[PROBLEM DESCRIPTION]: Count how many lines below include the word "data". Answer with a number only.

====================

/-- What every Calving descriptor is checked for before its plan is read. -/
def State.calvBad (s : State) (d : CDesc) : Bool :=
  !s.rdb cCALV 0 hCTRL 0 || d.rsvd || (if d.moves then d.nbuf == 0 || decide (4096 < d.nbuf) else d.nbuf != 1) ||
  d.hdr % 128 != 0 || d.plan % 64 != 0 || !inDevSpace d.hdr 128 || !inDevSpace d.plan (128 * d.nbuf) || !d.stages.all s.maskOk ||
  (List.range 4).any (fun a => !d.axmask.testBit a && d.mem.getD a 0 != 0)

/-- The digest of a Calving (R314; log 24): BASE and SHDR, which are local, count as zero. -/
def CDesc.digest (d : CDesc) (plan : List Bytes) : Nat :=
  let z := plan.flatMap fun e => e.take 0x30 ++ bpad [] 16 ++ bslice e 0x40 0x30 ++ bpad [] 16
  crc32c (Config.digestBytes ([d.op, d.axmask, d.nbuf] ++ d.mem ++ [crc32c z]))

/-- The digest of an operation that has been taken. -/
def ChOp.calDigest (o : ChOp) : Nat := (cDescOf o.desc).digest o.cal.plan

/-! ### The result record (R331) -/

/-- The result record of an operation. -/
def ChOp.record (o : ChOp) (c : Nat) (commit : Bool) (tDone : Nat) : Bytes :=
  let r := o.cal
  let e := r.plan.headD []
  let epoch := if commit then (newOf e).epoch else (oldOf e).epoch
  let dec := match r.decided with | some (true, _) => 1 | some (false, _) => 2 | none => 0
  let reason := match r.decided with | some (_, x) => x | none => 0
  toLE 4 o.seq ++ toLE 1 c ++ toLE 1 o.op ++ toLE 1 dec ++ toLE 1 reason ++ toLE 8 r.bytesOut ++ toLE 8 r.bytesIn ++
  toLE 4 r.stagedN ++ toLE 4 (r.done.length - r.missing) ++ toLE 4 r.stale ++ toLE 4 r.missing ++ toLE 2 epoch ++ toLE 6 0 ++
  toLE 8 o.t0 ++ toLE 8 r.tDecide ++ toLE 8 tDone ++ bpad [] 56

/-! ### The fence (R323) -/

/-- Ranges that reductions in progress hold as referenced (R286). -/
def State.referenced (s : State) : List (Nat × Nat) :=
  s.red.flatMap fun e => (e.2.ops.filter fun o => (o.op == 1 || o.op == 2) && o.phase != .wait && o.status != some 0x10).flatMap
    fun o => (rDescOf o.desc).ranges

/-- Some of the runs is referenced. -/
def State.fenced (s : State) (rs : List (Nat × Nat)) : Bool := rs.any fun r => s.referenced.any (runsMeet r)

/-! ### The copy phase (R317, R318) -/

/-- Replaces the run of an operation. -/
def State.setCal (s : State) (c seq : Nat) (f : CalRun → CalRun) : State :=
  match s.opAt c seq with
  | some o => s.setOp c { o with cal := f o.cal }
  | none => s

/-- A step of the copy phase has failed. -/
def State.copyFail (s : State) (c seq reason : Nat) : State :=
  s.setCal c seq fun r => if r.fail.isSome then r else { r with fail := some reason, out := [], held := [] }

/-- The copy phase goes on at this rank. -/
def ChOp.copying (o : ChOp) : Bool :=
  o.phase == .calving && o.cal.fail.isNone && !o.cal.doneSent && o.cal.decided.isNone

/-- The operation's context at this rank; the map is held with the plan's end. -/
def State.opCtx (s : State) (o : ChOp) : CalCtx :=
  s.calCtx (cDescOf o.desc) (o.cal.map.map mapEntOf)

/-- Cuts bytes and poison along runs. -/
def cutRuns : List (Nat × Nat) → Bytes → List Bool → List (Nat × Bytes × List Bool)
  | [], _, _ => []
  | (a, n) :: r, d, p => (a, d.take n, p.take n) :: cutRuns r (d.drop n) (p.drop n)

/-- Splits runs into those outside and those inside some ranges, in order: start, bytes, inside. -/
def splitRuns (rs : List (Nat × Nat)) (olds : List (Nat × Nat)) : List (Nat × Nat × Bool) :=
  rs.flatMap fun r =>
    let out := minusRuns r olds
    let inn := minusRuns r out
    ((out.map fun u => (u.1, u.2, false)) ++ (inn.map fun u => (u.1, u.2, true))).mergeSort fun a b => decide (a.1 ≤ b.1)

/-- Where a received chunk is written: (NEW address, bytes, staged). -/
def CalCtx.places (x : CalCtx) (plan : List Bytes) (i : CalIn) : List (Nat × Nat × Bool) :=
  let e := plan.getD i.entry []
  let rs := ((x.from' e x.pos (i.off / 2 ^ x.log) i.src).2).map fun r => ((newOf e).base + r.1, r.2)
  let olds := x.olds plan
  if !(rs.any fun r => olds.any (runsMeet r)) then rs.map fun r => (r.1, r.2, false)
  else if x.stageWhole plan ≤ x.d.slen then rs.map fun r => (r.1, r.2, true)
  else splitRuns rs olds

/-- Gives the staged places their addresses in staging. -/
def stagePlaces (stage : Nat) : Nat → List (Nat × Nat × Bool) → List (Nat × Nat × Nat × Bool)
  | _, [] => []
  | at', (a, n, st) :: r => (a, if st then stage + at' else a, n, st) :: stagePlaces stage (if st then at' + n else at') r

/-- Notes poison that this rank has read: one Deferred record an operation (R321, R330). -/
def State.calvPoison (s : State) (c seq : Nat) (a : Nat) : State :=
  match s.opAt c seq with
  | some o =>
    let s := s.setOp c { o with pois := true, poisRec := true }
    if o.poisRec then s else s.recDef cRED c 0x03 (some a)
  | none => s

/-- The places where a chunk of a CALVE or LAND goes: NEW address, address written, bytes, staged; and the runs that the fence
tests (R323). -/
def State.chunkPlaces (s : State) (o : ChOp) (i : CalIn) : List (Nat × Nat × Nat × Bool) :=
  let x := s.opCtx o
  stagePlaces x.d.stage o.cal.stageAt (x.places o.cal.plan i)
def fenceRuns (ps : List (Nat × Nat × Nat × Bool)) : List (Nat × Nat) := ps.flatMap fun p => [(p.1, p.2.2.1), (p.2.1, p.2.2.1)]

/-- A chunk of a CALVE or LAND is written if the fence and the gates allow it, else it is kept (R317, R323). -/
def State.putChunk (s : State) (c : Nat) (o : ChOp) (i : CalIn) : State :=
  let x := s.opCtx o
  let ps := s.chunkPlaces o i
  let keep (s : State) (t : Option Nat) : State := s.setCal c o.seq fun r =>
    { r with held := (r.held.filter fun h => !(h.entry == i.entry && h.src == i.src && h.off == i.off)) ++ [{ i with held := t }] }
  if s.fenced (fenceRuns ps) then
    match i.held with
    | some t => keep s (some t)
    | none => keep (s.bump cCALV 0 CALV.FENCE_WAIT_CNT) (some s.clk.time)
  else
    let g := s.devGate (ps.map fun p => (p.2.1, p.2.2.1, true))
    if !g.1 then keep g.2 i.held
    else
      let w := (cutRuns (ps.map fun p => (p.2.1, p.2.2.1)) i.data i.pois).foldl (fun (acc : Bool × State) r =>
        let v := acc.2.devWriteP rqRed r.1 r.2.1 r.2.2
        (acc.1 && v.1, v.2)) (true, g.2)
      if !w.1 then w.2.copyFail c o.seq 2
      else
        let st := ps.filter (·.2.2.2)
        let s := w.2.setCal c o.seq fun r =>
          { r with held := r.held.filter fun h => !(h.entry == i.entry && h.src == i.src && h.off == i.off)
                   expect := r.expect.filter fun e => !(e.1 == i.entry && e.2.1 == i.src && e.2.2.1 == i.off)
                   staged := r.staged ++ st.map fun p => (p.1, p.2.1, p.2.2.1)
                   stageAt := r.stageAt + (st.map (·.2.2.1)).foldl (· + ·) 0
                   stagedN := r.stagedN + b2n (!st.isEmpty)
                   bytesIn := if i.src = x.me then r.bytesIn else r.bytesIn + i.data.length }
        if i.src = x.me then s
        else (s.bump64 cCALV 0 CALV.BYTES_IN i.data.length).redSend (.calvReceipt c i.src o.seq o.calDigest i.entry i.off)

/-- A chunk is read and sent if the fence and the gates allow it (R318 event 3, R323). -/
def State.sendChunk (s : State) (c seq : Nat) (k : CalOut) : State :=
  match s.opAt c seq with
  | none => s
  | some o =>
    if !o.copying then s
    else if s.fenced k.segs then
      if k.held.isSome then s
      else (s.bump cCALV 0 CALV.FENCE_WAIT_CNT).setCal c seq fun r =>
        { r with out := r.out.map fun y => if y = k then { k with held := some s.clk.time } else y }
    else
      let g := s.devGate (k.segs.map fun r => (r.1, r.2, false))
      if !g.1 then g.2
      else
        let r := k.segs.foldl (fun (acc : Rd × State) e =>
          let v := acc.2.devRead rqRed e.1 e.2
          (⟨acc.1.data ++ v.1.data, acc.1.pois ++ v.1.pois, acc.1.ok && v.1.ok⟩, v.2)) (⟨[], [], true⟩, g.2)
        if !r.1.ok then r.2.copyFail c seq 2
        else
          let s := if r.1.anyPois then r.2.calvPoison c seq (k.segs.headD (0, 0)).1 else r.2
          let me := s.myRank
          let s := s.setCal c seq fun x =>
            { x with out := x.out.filter (· ≠ k)
                     unacked := if k.dst = me then x.unacked else x.unacked ++ [(k.entry, k.dst, k.off)]
                     bytesOut := if k.dst = me then x.bytesOut else x.bytesOut + r.1.data.length }
          if k.dst = me then
            match s.opAt c seq with
            | some o => s.putChunk c o { entry := k.entry, src := me, off := k.off, data := r.1.data, pois := r.1.pois }
            | none => s
          else
            (s.bump64 cCALV 0 CALV.BYTES_OUT r.1.data.length).redSend
              (.calvChunk c k.dst seq o.calDigest k.entry k.off r.1.data r.1.pois none)

/-! ### Agreement, decision, commit (R318, R319) -/

/-- The decision has reached this rank: it goes down the tree; the copy phase is over. -/
def State.takeDecision (s : State) (c : Nat) (o : ChOp) (commit : Bool) (reason : Nat) : State :=
  let s := s.setOp c { o with cal := { o.cal with decided := some (commit, reason), tDecide := s.clk.time, out := [], held := [] } }
  s.sendAll (o.kids.map fun k => .calvDecision c k.rank o.seq o.calDigest reason commit)

/-- The root decides (R318 event 6). -/
def State.rootDecide (s : State) (c : Nat) (o : ChOp) (commit : Bool) (reason : Nat) : State :=
  let s := (s.wr cCALV 0 CALV.LAST_DECISION (u32 ((if commit then 1 else 2) * 2 ^ 30 + c % 64 * 2 ^ 24 + reason % 256 * 65536))).wr
    cCALV 0 CALV.LAST_DEC_SEQ (u32 o.seq)
  s.takeDecision c o commit reason

/-- What this rank reports: OK or a reason; none while it cannot tell (R318 events 4 and 5). -/
def ChOp.verdict (o : ChOp) : Option (Bool × Nat) :=
  match o.cal.fail with
  | some r => some (false, r)
  | none =>
    match o.kids.findSome? fun k => match k.report with | some (false, r) => some r | _ => none with
    | some r => some (false, r)
    | none =>
      if o.cal.out.isEmpty && o.cal.unacked.isEmpty && o.cal.held.isEmpty && o.cal.expect.isEmpty &&
          o.kids.all (fun k => k.report.isSome) then some (true, 0)
      else none

/-- COPY_DONE goes up, or the root decides. -/
def State.calvReport (s : State) (c seq : Nat) : State :=
  match s.opAt c seq with
  | none => s
  | some o =>
    if o.phase != .calving || o.cal.doneSent || o.cal.decided.isSome then s
    else
      match o.verdict with
      | none => s
      | some (ok, r) =>
        let o := { o with cal := { o.cal with doneSent := true, fail := if ok then none else some r } }
        match o.parent with
        | none => s.rootDecide c o ok r
        | some p => (s.setOp c o).redSend (.calvCopyDone c p seq o.calDigest ok r)

/-- The accesses of event 7. -/
def ChOp.commitAccesses (o : ChOp) (commit : Bool) : List (Nat × Nat × Bool) :=
  ((cDescOf o.desc).hdr, 128, true) ::
  (if commit then
    (o.cal.staged.flatMap fun t => [(t.2.1, t.2.2, false), (t.1, t.2.2, true)]) ++
    ((o.cal.plan.filter fun e => (newOf e).shdr ≠ 0).map fun e => ((newOf e).shdr, 2, true))
   else [])

/-- Event 7: staged chunks go to their places and the shard headers have the new epoch, or staging is discarded; the
result record is written, ACK goes to the parent, the outcome is counted (R318, R320, R334). -/
def State.calvOutcome (s : State) (c : Nat) (o : ChOp) (commit : Bool) : State :=
  let s := if commit then
      let s := o.cal.staged.foldl (fun s t =>
        let r := s.devRead rqRed t.2.1 t.2.2
        (r.2.devWriteP rqRed t.1 r.1.data r.1.pois).2) s
      (o.cal.plan.filter fun e => (newOf e).shdr ≠ 0).foldl (fun s e => s.devWrite rqRed (newOf e).shdr (toLE 2 (newOf e).epoch)) s
    else s
  let s := s.devWrite rqRed (cDescOf o.desc).hdr (o.record c commit s.clk.time)
  let s := if commit then (s.bump cCALV 0 CALV.COMMIT_CNT).irq cCALV 0 1
    else ((s.bump cCALV 0 CALV.ABORT_CNT).irq cCALV 0 2).recUC cRED c 0x0B (some o.idx)
  s.sendAll (o.parent.toList.map fun p => .calvAck c p o.seq o.calDigest)

/-- A decided operation performs event 7 once its accesses can be made. -/
def State.calvFinish (s : State) (c seq : Nat) : State :=
  match s.opAt c seq with
  | none => s
  | some o =>
    match o.cal.decided with
    | some (commit, _) =>
      if o.phase != .calving then s
      else
        let g := s.devGate (o.commitAccesses commit)
        if !g.1 then g.2
        else (g.2.calvOutcome c o commit).setOp c { o with phase := .down, tRes := s.clk.time, cal := { o.cal with staged := [] } }
    | none => s

/-- A CALVE or LAND that has performed event 7 is complete once every child has acknowledged or is orphaned. -/
def State.calvClose (s : State) (c seq : Nat) : State :=
  match s.opAt c seq with
  | some o =>
    if o.isMove && o.phase == .down && o.status.isNone && o.kids.all (fun k => k.acked || k.orphan) then
      s.setOp c { o with status := some (if o.cal.decided.any (·.1) then b2n o.pois else 9) }
    else s
  | none => s

/-- Carries a CALVE or LAND on as far as it can go. -/
def State.movePump (s : State) (c seq : Nat) : State :=
  match s.opAt c seq with
  | none => s
  | some o =>
    let s := if o.copying then o.cal.held.foldl (fun s i => match s.opAt c seq with
      | some o => if o.copying then s.putChunk c o i else s
      | none => s) s else s
    let s := if o.copying then o.cal.out.foldl (fun s k => s.sendChunk c seq k) s else s
    ((s.calvReport c seq).calvFinish c seq).calvClose c seq

/-! ### Gathers (R327–R330) -/

/-- The rank that sends shard i: the member of lowest rank that holds it. -/
def CalCtx.shardSrc (x : CalCtx) (l : Layout) (cs : List Nat) : Option Nat :=
  (x.mem.find? fun m => (List.range l.ndim).map (l.partOf m.2) == cs).map (·.1)

/-- The index of this rank's shard. -/
def CalCtx.myShard (x : CalCtx) (l : Layout) : Nat :=
  let cs := (List.range l.ndim).map (l.partOf x.pos)
  (l.shards.findIdx? (· == cs)).getD 0

/-- The runs of a shard in the whole tensor at `dst`. -/
def Layout.dstRuns (l : Layout) (dst : Nat) (box : List (Nat × Nat)) : List (Nat × Nat) :=
  mergeRuns ((List.range (boxUnits box)).map fun j => (dst + (unitOff l.whole (unitIdx box j)).getD 0 * l.elem, l.elem))

/-- A gather record (R328). -/
def gatherRec (epoch rank flags upd check : Nat) : Bytes := toLE 2 epoch ++ toLE 2 rank ++ toLE 4 flags ++ toLE 8 upd ++ toLE 8 check ++ bpad [] 8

====================

[TASK OUTPUT]: 9